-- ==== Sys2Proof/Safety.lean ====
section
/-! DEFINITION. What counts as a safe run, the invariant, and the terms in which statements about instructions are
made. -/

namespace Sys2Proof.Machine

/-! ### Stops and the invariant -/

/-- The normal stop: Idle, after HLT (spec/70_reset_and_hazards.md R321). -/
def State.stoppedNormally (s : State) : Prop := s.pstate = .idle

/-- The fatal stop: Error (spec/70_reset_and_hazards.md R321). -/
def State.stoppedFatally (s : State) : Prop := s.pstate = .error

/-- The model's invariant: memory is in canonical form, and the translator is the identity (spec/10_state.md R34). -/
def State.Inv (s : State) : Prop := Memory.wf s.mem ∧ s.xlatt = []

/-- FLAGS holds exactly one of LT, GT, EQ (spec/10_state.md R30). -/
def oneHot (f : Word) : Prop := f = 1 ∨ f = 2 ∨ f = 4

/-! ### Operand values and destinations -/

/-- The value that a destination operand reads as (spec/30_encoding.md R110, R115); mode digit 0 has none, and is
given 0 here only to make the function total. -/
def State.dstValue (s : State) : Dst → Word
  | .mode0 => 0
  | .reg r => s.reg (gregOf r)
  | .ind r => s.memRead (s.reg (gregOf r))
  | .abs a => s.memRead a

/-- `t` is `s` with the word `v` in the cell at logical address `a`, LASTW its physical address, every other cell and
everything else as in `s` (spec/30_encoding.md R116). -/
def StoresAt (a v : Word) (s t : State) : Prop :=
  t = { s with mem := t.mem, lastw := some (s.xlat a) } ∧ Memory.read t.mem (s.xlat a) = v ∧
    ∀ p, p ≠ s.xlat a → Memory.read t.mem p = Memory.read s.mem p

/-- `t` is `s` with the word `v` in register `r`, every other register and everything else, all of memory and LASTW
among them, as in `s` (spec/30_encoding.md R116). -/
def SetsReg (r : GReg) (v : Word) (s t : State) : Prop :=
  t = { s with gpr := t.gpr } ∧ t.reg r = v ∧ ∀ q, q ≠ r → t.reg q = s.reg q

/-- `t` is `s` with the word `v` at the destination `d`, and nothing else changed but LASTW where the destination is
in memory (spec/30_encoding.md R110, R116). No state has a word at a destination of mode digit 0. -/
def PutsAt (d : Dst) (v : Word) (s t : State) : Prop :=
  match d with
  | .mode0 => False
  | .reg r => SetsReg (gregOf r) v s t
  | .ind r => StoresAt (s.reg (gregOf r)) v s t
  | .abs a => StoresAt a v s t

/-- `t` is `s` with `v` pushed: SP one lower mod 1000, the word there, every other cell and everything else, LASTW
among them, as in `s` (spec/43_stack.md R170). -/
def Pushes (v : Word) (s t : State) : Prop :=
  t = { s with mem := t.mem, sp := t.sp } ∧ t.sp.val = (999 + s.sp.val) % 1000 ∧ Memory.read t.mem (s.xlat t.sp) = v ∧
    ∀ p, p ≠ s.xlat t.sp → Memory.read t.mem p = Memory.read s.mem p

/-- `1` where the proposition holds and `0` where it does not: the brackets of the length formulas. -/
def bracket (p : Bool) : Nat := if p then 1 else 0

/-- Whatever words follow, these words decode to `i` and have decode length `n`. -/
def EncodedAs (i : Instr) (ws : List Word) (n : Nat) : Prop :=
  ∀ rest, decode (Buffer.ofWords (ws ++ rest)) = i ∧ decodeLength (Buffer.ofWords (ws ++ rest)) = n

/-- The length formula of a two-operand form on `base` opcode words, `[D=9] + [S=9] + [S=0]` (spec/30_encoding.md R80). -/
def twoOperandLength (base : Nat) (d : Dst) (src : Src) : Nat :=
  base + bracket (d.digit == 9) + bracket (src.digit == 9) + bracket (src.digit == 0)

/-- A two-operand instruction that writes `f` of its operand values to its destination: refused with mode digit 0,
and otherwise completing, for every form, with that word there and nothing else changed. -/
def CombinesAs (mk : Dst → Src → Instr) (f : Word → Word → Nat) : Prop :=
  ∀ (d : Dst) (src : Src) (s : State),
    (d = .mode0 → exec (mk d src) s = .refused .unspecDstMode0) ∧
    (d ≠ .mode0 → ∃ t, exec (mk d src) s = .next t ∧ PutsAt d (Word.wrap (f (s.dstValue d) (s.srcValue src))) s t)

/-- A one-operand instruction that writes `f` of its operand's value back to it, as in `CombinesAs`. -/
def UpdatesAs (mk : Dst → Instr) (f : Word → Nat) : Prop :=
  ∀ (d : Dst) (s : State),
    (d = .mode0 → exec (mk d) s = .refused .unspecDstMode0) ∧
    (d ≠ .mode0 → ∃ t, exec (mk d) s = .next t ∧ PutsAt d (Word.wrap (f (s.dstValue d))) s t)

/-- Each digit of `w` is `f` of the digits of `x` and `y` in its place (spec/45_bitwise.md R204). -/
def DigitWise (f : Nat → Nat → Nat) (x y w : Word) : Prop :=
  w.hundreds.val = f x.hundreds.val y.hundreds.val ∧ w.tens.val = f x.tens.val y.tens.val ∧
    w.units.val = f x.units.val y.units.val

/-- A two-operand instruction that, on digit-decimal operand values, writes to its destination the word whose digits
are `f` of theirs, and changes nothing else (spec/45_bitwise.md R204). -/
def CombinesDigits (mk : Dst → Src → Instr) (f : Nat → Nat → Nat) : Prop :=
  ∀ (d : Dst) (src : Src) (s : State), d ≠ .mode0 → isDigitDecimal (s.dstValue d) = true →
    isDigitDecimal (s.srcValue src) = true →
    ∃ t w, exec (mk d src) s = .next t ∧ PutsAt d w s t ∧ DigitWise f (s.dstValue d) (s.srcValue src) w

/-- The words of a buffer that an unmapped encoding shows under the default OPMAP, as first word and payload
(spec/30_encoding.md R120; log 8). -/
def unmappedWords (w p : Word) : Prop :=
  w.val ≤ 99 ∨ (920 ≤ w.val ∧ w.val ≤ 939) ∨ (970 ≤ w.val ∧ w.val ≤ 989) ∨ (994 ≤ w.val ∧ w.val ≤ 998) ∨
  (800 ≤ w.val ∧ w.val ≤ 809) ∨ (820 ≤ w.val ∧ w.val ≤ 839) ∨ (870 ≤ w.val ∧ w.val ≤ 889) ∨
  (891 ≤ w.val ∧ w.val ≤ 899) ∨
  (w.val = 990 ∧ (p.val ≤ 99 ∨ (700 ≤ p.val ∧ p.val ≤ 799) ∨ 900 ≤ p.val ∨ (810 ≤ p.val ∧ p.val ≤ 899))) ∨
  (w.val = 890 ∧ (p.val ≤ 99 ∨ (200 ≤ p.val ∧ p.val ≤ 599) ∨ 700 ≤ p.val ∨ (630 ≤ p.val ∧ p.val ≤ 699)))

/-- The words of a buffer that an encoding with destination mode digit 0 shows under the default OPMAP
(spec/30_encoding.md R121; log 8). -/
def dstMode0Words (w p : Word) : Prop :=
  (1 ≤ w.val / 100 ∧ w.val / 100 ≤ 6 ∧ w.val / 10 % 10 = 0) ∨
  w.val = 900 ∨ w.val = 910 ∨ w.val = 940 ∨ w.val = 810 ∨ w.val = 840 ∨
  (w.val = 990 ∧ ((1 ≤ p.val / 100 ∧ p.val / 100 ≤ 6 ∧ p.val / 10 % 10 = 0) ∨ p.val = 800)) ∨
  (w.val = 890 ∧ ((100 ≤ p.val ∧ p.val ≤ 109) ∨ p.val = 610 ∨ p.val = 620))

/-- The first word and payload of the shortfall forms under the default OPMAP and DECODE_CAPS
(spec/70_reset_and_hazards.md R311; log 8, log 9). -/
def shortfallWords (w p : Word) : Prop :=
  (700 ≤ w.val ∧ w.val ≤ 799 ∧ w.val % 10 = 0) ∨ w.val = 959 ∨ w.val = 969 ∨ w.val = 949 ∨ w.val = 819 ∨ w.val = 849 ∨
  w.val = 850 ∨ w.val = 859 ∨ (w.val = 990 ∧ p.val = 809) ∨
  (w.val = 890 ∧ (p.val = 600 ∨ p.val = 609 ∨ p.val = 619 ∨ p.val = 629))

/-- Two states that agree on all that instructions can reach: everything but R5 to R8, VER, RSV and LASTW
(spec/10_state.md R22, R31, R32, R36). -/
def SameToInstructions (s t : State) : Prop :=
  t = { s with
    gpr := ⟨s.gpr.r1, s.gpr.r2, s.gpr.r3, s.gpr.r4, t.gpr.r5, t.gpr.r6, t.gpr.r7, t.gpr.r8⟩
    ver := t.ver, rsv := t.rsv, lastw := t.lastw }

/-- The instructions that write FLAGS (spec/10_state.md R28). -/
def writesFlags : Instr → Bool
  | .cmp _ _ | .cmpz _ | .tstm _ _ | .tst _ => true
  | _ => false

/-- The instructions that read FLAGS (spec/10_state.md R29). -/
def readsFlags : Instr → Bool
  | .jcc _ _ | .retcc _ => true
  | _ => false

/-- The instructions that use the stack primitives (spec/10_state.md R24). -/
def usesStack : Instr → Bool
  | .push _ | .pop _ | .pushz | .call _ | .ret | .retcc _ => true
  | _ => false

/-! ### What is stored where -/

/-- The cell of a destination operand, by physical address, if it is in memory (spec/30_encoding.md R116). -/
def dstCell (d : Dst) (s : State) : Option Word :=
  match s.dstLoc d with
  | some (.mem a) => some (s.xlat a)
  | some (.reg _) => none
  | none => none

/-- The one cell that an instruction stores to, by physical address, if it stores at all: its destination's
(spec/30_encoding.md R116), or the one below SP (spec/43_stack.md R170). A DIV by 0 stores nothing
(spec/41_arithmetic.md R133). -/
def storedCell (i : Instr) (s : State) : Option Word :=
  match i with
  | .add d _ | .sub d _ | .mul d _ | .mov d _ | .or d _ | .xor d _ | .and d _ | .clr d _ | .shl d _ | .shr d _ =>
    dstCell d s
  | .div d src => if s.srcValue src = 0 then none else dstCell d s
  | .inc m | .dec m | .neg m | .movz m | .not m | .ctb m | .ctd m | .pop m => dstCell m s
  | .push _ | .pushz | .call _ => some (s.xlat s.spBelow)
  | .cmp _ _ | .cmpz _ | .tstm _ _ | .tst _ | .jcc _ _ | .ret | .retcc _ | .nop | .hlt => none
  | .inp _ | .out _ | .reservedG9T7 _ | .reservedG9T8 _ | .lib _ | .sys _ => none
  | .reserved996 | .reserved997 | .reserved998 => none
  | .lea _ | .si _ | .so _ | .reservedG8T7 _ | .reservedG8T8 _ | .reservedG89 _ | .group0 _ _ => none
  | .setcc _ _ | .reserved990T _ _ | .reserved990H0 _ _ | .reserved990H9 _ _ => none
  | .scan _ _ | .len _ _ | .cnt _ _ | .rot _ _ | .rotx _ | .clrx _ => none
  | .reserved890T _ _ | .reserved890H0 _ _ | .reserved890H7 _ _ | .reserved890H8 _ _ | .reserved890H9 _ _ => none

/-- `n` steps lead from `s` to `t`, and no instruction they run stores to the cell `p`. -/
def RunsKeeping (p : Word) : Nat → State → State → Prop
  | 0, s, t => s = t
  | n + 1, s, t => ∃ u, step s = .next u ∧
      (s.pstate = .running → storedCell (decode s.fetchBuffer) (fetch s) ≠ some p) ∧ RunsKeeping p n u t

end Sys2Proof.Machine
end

• • • • •

__Required work__: Whenever a line in the listing above includes the word "memRead", return that line.

__Task solution__:
  | .ind r => s.memRead (s.reg (gregOf r))
  | .abs a => s.memRead a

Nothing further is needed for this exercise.